Wednesday, May 18, 2022

"It was not expected . . . that senior hierarchs should have to agonise about what that faith was"

      "The modern contexts of toleration and religious pluralism may well generate a very negative view of the repressive measures Cyril [of Alexandria] can be seen to have taken against his opponents, and this applies both to those outside the church as well as to his christian antagonists of later years.  It is necessary, however, to locate this activity of Cyril's in its ancient context rather than in any modern perspective, and in this regard two background considerations are important.
     "In the first place the early church instinctively shared the exclusivity of Judaism.  No common agreement or toleration was felt to be possible for moral or religious pluralism. . . ."
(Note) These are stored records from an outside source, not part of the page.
-- ==== Sys2Proof/Laws/Shape.lean ====
section
/-! SUPPORT. The shapes of the 512 meanings. `exec_eq_post` says once what `exec` does: every instruction has one of the
47 shapes, and answers the next state of its shape. A proof about all instructions goes over the shapes. -/

namespace Sys2Proof.Machine

/-- Where a load or store of A finds its address. -/
inductive AddrForm where
  | pair (p : Pair)
  | high (n : Byte)
  | highC
  | abs (n : Word)
  deriving DecidableEq, Repr

def AddrForm.addr (s : State) : AddrForm → Word
  | .pair p => s.pair p
  | .high n => highAddr n
  | .highC => highAddr s.c
  | .abs n => n

/-- Where a jump goes. -/
inductive TargetForm where
  | abs (n : Word)
  | rel (e : Byte)
  | hl
  deriving DecidableEq, Repr

def TargetForm.target (s : State) : TargetForm → Word
  | .abs n => n
  | .rel e => s.relTarget e
  | .hl => s.pair .hl

/-- The shape of a meaning; a number is a cycle count. -/
inductive Shape where
  | ldRR (dst r : Reg8)
  | ldRImm (dst : Reg8) (n : Byte)
  | ldRAtHl (dst : Reg8)
  | ldAtHlR (r : Reg8)
  | stHlImm (n : Byte)
  | ldA (f : AddrForm) (cyc : Nat)
  | stA (f : AddrForm) (cyc : Nat)
  | stHlInc
  | stHlDec
  | ldHlInc
  | ldHlDec
  | ldPair (p : Pair) (n : Word)
  | stSp (n : Word)
  | ldSpHl
  | push (p : StackPair)
  | pop (p : StackPair)
  | spPlus (dst : Pair) (n : Byte) (cyc : Nat)
  | alu (op : AluOp) (src : AluSrc)
  | inc (o : Operand8)
  | dec (o : Operand8)
  | daa
  | cpl
  | scf
  | ccf
  | addHl (p : Pair)
  | incPair (p : Pair)
  | decPair (p : Pair)
  | rlca
  | rrca
  | rla
  | rra
  | rot (op : RotOp) (o : Operand8)
  | bit (b : Fin 8) (o : Operand8)
  | res (b : Fin 8) (o : Operand8)
  | set (b : Fin 8) (o : Operand8)
  | jump (f : TargetForm) (cyc : Nat)
  | jumpIf (cc : Cond) (f : TargetForm) (cycTaken cycNot : Nat)
  | call (t : Word) (cyc : Nat)
  | callIf (cc : Cond) (t : Word)
  | ret
  | retIf (cc : Cond)
  | reti
  | nop
  | di
  | ei
  | halt
  | unimplemented (op : Byte)
  deriving DecidableEq, Repr

/-- The state with the step's count. -/
def State.count (s : State) (n : Nat) : State := { s with returned := some n }

/-! ## The returned count -/

@[simp] theorem State.count_a (s : State) (n : Nat) : (s.count n).a = s.a := rfl
@[simp] theorem State.count_b (s : State) (n : Nat) : (s.count n).b = s.b := rfl
@[simp] theorem State.count_c (s : State) (n : Nat) : (s.count n).c = s.c := rfl
@[simp] theorem State.count_d (s : State) (n : Nat) : (s.count n).d = s.d := rfl
@[simp] theorem State.count_e (s : State) (n : Nat) : (s.count n).e = s.e := rfl
@[simp] theorem State.count_f (s : State) (n : Nat) : (s.count n).f = s.f := rfl
@[simp] theorem State.count_h (s : State) (n : Nat) : (s.count n).h = s.h := rfl
@[simp] theorem State.count_l (s : State) (n : Nat) : (s.count n).l = s.l := rfl
@[simp] theorem State.count_sp (s : State) (n : Nat) : (s.count n).sp = s.sp := rfl
@[simp] theorem State.count_pc (s : State) (n : Nat) : (s.count n).pc = s.pc := rfl
@[simp] theorem State.count_ime (s : State) (n : Nat) : (s.count n).ime = s.ime := rfl
@[simp] theorem State.count_eip (s : State) (n : Nat) : (s.count n).eip = s.eip := rfl
@[simp] theorem State.count_halted (s : State) (n : Nat) : (s.count n).halted = s.halted := rfl
@[simp] theorem State.count_fault (s : State) (n : Nat) : (s.count n).fault = s.fault := rfl
@[simp] theorem State.count_backing (s : State) (n : Nat) : (s.count n).backing = s.backing := rfl
@[simp] theorem State.count_rom (s : State) (n : Nat) : (s.count n).rom = s.rom := rfl
@[simp] theorem State.count_romBanks (s : State) (n : Nat) : (s.count n).romBanks = s.romBanks := rfl
@[simp] theorem State.count_cartRam (s : State) (n : Nat) : (s.count n).cartRam = s.cartRam := rfl
@[simp] theorem State.count_mapper (s : State) (n : Nat) : (s.count n).mapper = s.mapper := rfl
@[simp] theorem State.count_mode (s : State) (n : Nat) : (s.count n).mode = s.mode := rfl
@[simp] theorem State.count_line (s : State) (n : Nat) : (s.count n).line = s.line := rfl
@[simp] theorem State.count_cfg (s : State) (n : Nat) : (s.count n).cfg = s.cfg := rfl
@[simp] theorem State.count_sched (s : State) (n : Nat) : (s.count n).sched = s.sched := rfl
@[simp] theorem State.count_turn (s : State) (n : Nat) : (s.count n).turn = s.turn := rfl
@[simp] theorem State.count_returned (s : State) (n : Nat) : (s.count n).returned = some n := rfl
@[simp] theorem State.reg_count (s : State) (n : Nat) (r : Reg8) : (s.count n).reg r = s.reg r := by cases r <;> rfl
@[simp] theorem State.pair_count (s : State) (n : Nat) (p : Pair) : (s.count n).pair p = s.pair p := by cases p <;> rfl
@[simp] theorem State.stackPair_count (s : State) (n : Nat) (p : StackPair) : (s.count n).stackPair p = s.stackPair p := by
  cases p <;> rfl
@[simp] theorem State.flagZ_count (s : State) (n : Nat) : (s.count n).flagZ = s.flagZ := rfl
@[simp] theorem State.flagN_count (s : State) (n : Nat) : (s.count n).flagN = s.flagN := rfl
@[simp] theorem State.flagH_count (s : State) (n : Nat) : (s.count n).flagH = s.flagH := rfl
@[simp] theorem State.flagC_count (s : State) (n : Nat) : (s.count n).flagC = s.flagC := rfl
@[simp] theorem State.direct_count (s : State) (n : Nat) (k : Word) : (s.count n).direct k = s.direct k := rfl
@[simp] theorem State.read_count (s : State) (n : Nat) (a : Word) : (s.count n).read a = s.read a := rfl

/-- A rotate of A. -/
def State.rotatedA (s : State) (r : Byte × Bool) : State := (s.setReg .a r.1).setFlags false false false r.2

/-- An operand and the flags written. -/
def State.writeOut (s : State) (o : Operand8) (r : Out8) : State := (s.writeR o r.res).setFlags r.z r.n r.h r.c

/-- A call and a return. -/
def State.called (s : State) (t : Word) : State := { s.push16 s.pc with pc := t }
def State.popPc (s : State) : State := { s.popSp with pc := s.popValue }
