-- ==== Sys2Proof/Laws/PerInstr.lean ====
section
/-! SUPPORT. The statements made per instruction: the length of each row (30_encoding.md R110, R119). -/

/-- An instruction has the length its first byte tells, one to three bytes. -/
def Sys2Proof.Laws.Length.Statement (i : Sys2Proof.Instr) : Prop :=
  Sys2Proof.Instr.length i = Sys2Proof.lengthByFirst ((Sys2Proof.encode i).headD 0) ∧
    1 ≤ Sys2Proof.Instr.length i ∧ Sys2Proof.Instr.length i ≤ 3

namespace Sys2Proof.Laws
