theorem State.line_le {s : State} (h : s.lineOk) : s.line ≤ 153 := by
  unfold State.lineOk at h
  split at h <;> omega

/-- Settles O20: LY shows LINE by `ppuStep_ly`, and LINE goes on fitting its mode. -/
theorem lyMirrorsLine : Obligations.LyMirrorsLine := by
  unfold Obligations.LyMirrorsLine
  intro s t hline hppu h hly
  obtain ⟨-, ⟨hcpu, -⟩ | ⟨-, rfl⟩⟩ := step_cases h
  · rw [hppu] at hcpu
    exact Agent.noConfusion hcpu
  · obtain ⟨q, n, hu⟩ := s.usedChoice_eq
    have hline' : s.usedChoice.lineOk := by rw [hu]; exact hline
    have hly' : s.usedChoice.direct 0xFF44 = BitVec.ofNat 8 s.usedChoice.line := by rw [hu]; exact hly
    have hle := State.line_le (State.ppuStep_framePos hline').1
    refine ⟨?_, hle⟩
    rw [State.ppuStep_ly hly', BitVec.toNat_ofNat, Nat.mod_eq_of_lt (by omega)]

/-! ## The invariant -/

/-- Settles O22: `State.reset` has clear flags below, empty stores, and 0x02 at STAT (log entries 2 to 4). -/
theorem resetInvariant : Obligations.ResetInvariant where
  flags := rfl
  memory := ⟨Memory.nil_wf _, Memory.nil_wf _, Memory.nil_wf _⟩
  stat := rfl
  line := Nat.zero_le _
  bank := trivial
  rom := by decide
  halt := Bool.noConfusion

/-- F[3:0] stays 0: every instruction writes F through the accessors of R23. -/
theorem State.cpuStep_flagsClean {s t : State} (h : s.cpuStep = .next t) (hs : s.flagsClean) : t.flagsClean := by
  obtain ⟨k, -, rfl⟩ | ⟨-, -, -, rfl⟩ | ⟨u, -, hu, hx⟩ := State.cpuStep_cases h
  · simpa [State.flagsClean] using hs
  · simpa [State.flagsClean] using hs
  · have hclean : u.flagsClean := by obtain ⟨-, rfl⟩ | ⟨-, -, rfl⟩ := hu <;> simpa [State.flagsClean] using hs
    obtain ⟨-, rfl⟩ | ⟨-, rfl⟩ := hx
    · exact Shape.post_flagsClean _ _ hclean
    · exact hclean

/-- HALT is run only where it is admitted, so HALTED is set only where it exists (10_state.md R31). -/
theorem State.cpuStep_haltOk {s t : State} (h : s.cpuStep = .next t) (hs : s.haltOk) : t.haltOk := by
  obtain ⟨k, -, rfl⟩ | ⟨-, -, -, rfl⟩ | ⟨u, -, hu, hx⟩ := State.cpuStep_cases h
  · exact Bool.noConfusion
  · simpa [State.haltOk] using hs
  · have hok : u.haltOk := by
      obtain ⟨-, rfl⟩ | ⟨-, -, rfl⟩ := hu
      · simpa [State.haltOk] using hs
      · exact Bool.noConfusion
    obtain ⟨hadm, rfl⟩ | ⟨-, rfl⟩ := hx
    · obtain ⟨-, -, hcfg, -⟩ := (shapeOf u.fetched).post_others (u.advance u.fetched.length)
      intro hhalted
      rw [hcfg]
      by_cases hhalt : shapeOf u.fetched = .halt
      · rw [shapeOf_eq_halt hhalt] at hadm
        exact if_pos hadm
      · rw [Shape.post_halted _ _ hhalt] at hhalted
        exact hok hhalted
    · exact hok

theorem State.cpuStep_inv {s t : State} (h : s.cpuStep = .next t) (hs : s.Inv) : t.Inv := by
  obtain ⟨hmode, hline, -⟩ := State.cpuStep_others h
  obtain ⟨-, hbanks, -⟩ := State.cpuStep_cartridge h
  obtain ⟨u, ws, hu, hbacking, hrom, hram, hmapper, -⟩ := State.cpuStep_memory h
  have hmem : u.memoryWf ∧ u.bankOk := by
    obtain rfl | ⟨k, rfl⟩ := hu
    · exact ⟨hs.memory, hs.bank⟩
    · exact ⟨s.setDirect_memoryWf _ _ hs.memory, hs.bank⟩
  exact {
    flags := State.cpuStep_flagsClean h hs.flags
    memory := by
      unfold State.memoryWf
      rw [hbacking, hrom, hram]
      exact u.writes_memoryWf ws hmem.1
    stat := by rw [State.statMirrors, State.cpuStep_stat h, hmode, hs.stat]
    line := by
      unfold State.lineOk
      rw [hmode, hline]
      exact hs.line
    bank := by
      unfold State.bankOk
      rw [hmapper]
      exact u.writes_bankOk ws hmem.2
    rom := by
      unfold State.romOk
      rw [hbanks]
      exact hs.rom
    halt := State.cpuStep_haltOk h hs.halt }

theorem State.ppuStep_inv {s : State} (hs : s.Inv) : s.ppuStep.Inv := by
  obtain ⟨-, ⟨hf, -⟩, ⟨-, -, hhalted, -⟩, -, hbanks, -, hmapper, hcfg, -⟩ := s.ppuStep_frame
  obtain ⟨-, hstat, -, hmem⟩ := s.ppuStep_bytes
  have hbit : ∀ (d : Byte) (m : PpuMode), d &&& 0x07 = m.code → d &&& 0x04 = 0 := fun d m => by
    cases m <;> revert d <;> decide
  exact {
    flags := by rw [State.flagsClean, hf, hs.flags]
    memory := hmem hs.memory
    stat := by
      rw [State.statMirrors, hstat]
      exact (stat_mode _ _).2.2 (hbit _ _ hs.stat)
    line := (State.ppuStep_framePos hs.line).1
    bank := by
      unfold State.bankOk
      rw [hmapper]
      exact hs.bank
    rom := by
      unfold State.romOk
      rw [hbanks]
      exact hs.rom
    halt := by
      unfold State.haltOk
      rw [hhalted, hcfg]
      exact hs.halt }

/-- Settles O23: the driver's choice touches nothing the invariant speaks of, and each agent's step keeps it. -/
theorem stepKeepsInvariant : Obligations.StepKeepsInvariant := by
  unfold Obligations.StepKeepsInvariant
  intro s t hs h
  have hu : s.usedChoice.Inv := by
    obtain ⟨q, n, hu⟩ := s.usedChoice_eq
    rw [hu]
    exact ⟨hs.flags, hs.memory, hs.stat, hs.line, hs.bank, hs.rom, hs.halt⟩
  obtain ⟨-, ⟨-, hstep⟩ | ⟨-, rfl⟩⟩ := step_cases h
  · exact State.cpuStep_inv hstep hu
  · exact State.ppuStep_inv hu

end Sys2Proof.Machine
end

section
/-! SUPPORT. The phases of a CPU step (30_encoding.md R118): the wait, the wake-up, the fetch, the fatal fault, and what they do
to IME and EIP (10_state.md R27, R28). -/

namespace Sys2Proof.Machine
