-- ==== Sys2Proof/Machine/Catalog.lean ====
section
/-! DEFINITION. The command catalog CAT: the ROM (10_state.md R36) and CAT.SER, CAT.VOLT and CAT.LED
(40_frame_encoder.md R106 to R108). -/

namespace Sys2Proof.Machine

/-- A catalog entry: `prepare_frame([command_id])` then `prepare_for_sending` (R106). The ROM's contents are this constant
of the parameters, so it is not stored in State (log entry 10). -/
def catalog (p : Params) (commandId : Byte) : List Byte := wrapStream p (preTransport p (frameOf [commandId]))

/-- CAT.SER, SEL = 0 (R106). -/
def execCatSer (s : State) : Host.Outcome State Fault Refusal :=
  runPending s fun p _ => succeed (catalog p cmdGetSerialNumber) 0#16

/-- CAT.VOLT, SEL = 1 (R107). -/
def execCatVolt (s : State) : Host.Outcome State Fault Refusal :=
  runPending s fun p _ => succeed (catalog p cmdGetVoltage) 0#16

/-- CAT.LED, SEL = 2 (R108). -/
def execCatLed (s : State) : Host.Outcome State Fault Refusal :=
  runPending s fun p _ => succeed (catalog p cmdGetLedState) 0#16

end Sys2Proof.Machine
end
     "Most of the criticism [Cyril of Alexandria] has attracted for this action centres round a somewhat 'modern' sense of fair play in democratic process, or gentlemanly behaviour in intellectual argument.  The case is often epitomised in highly anachronistic comments to the effect that if both parties (Cyril and Nestorius) had calmly heard one another out they could surely have come to a sensible resolution of their theological differences through compromise.  But whether or not this is even an accurate description of how twentieth century university theologians behave with one another (and that is a debatable case) it certainly could not lay any claim to represent patristic procedure.  Several contemporary perspectives on the conciliar fathers tend to represent them as 'seeking' the mind of the church through dialogue and enquiry.  A forward-looking developmental, or evolutionary view of doctrine is presupposed here, such as that postulated by John Henry Newman in the 19th century and popularised thereafter, but far from current in the patristic understanding of the nature of tradition.
     "In the Byzantine church the perceived duty of those attending councils was to 'recognize', by comparison with past precedent, the faith of the church, and having recognised it acclaim it in the Spirit.  This was the force and role of the numerous episcopal 'acclamations' that one finds within the acts of an ancient council, designed to evoke the way in which the apostles of old had been inspired by the Spirit of God to teach the faith in the original Pentecostal enthusiasm.  It is an implicit, but nonetheless clear, claim to stand as bishops in the apostolic succession.  It was not expected, therefore, that senior hierarchs should have to agonise about what that faith was, or search out its meaning, given that they had lived by it for years and were holding the ecclesiastical office as teachers of the faith.  This important context holds true even in those cases, such as the present one, when the matters under discussion were highly complex.  It was expected that theologians should articulate positions, but the 'acclamation' of them, by a supposedly unanimous episcopal voice, was the decisive factor.  In short an open and neutral enquiry over doctrine that was designed to achieve an internationally acceptable compromise was never in the minds or expectations of any of those attending the council of Ephesus, except perhaps Nestorius.  This concept of the definition of christianity by progressive compromise was, and still is, alien to the Orthodox and Catholic communions who have retained synodical process, but more importantly in the present instance it is an unsuitable standard of assessment, both historically and ideologically, for the events that constituted ancient conciliar meetings."


     John McGuckin, Saint Cyril of Alexandria and the Christological controversy:  its history, theology, and texts (Crestwood, NY:  St Vladimir's Seminary Press, 2004 [Leiden and New York:  Brill, 1994]), 8, 70-71.  (There may be more; I was only skimming.)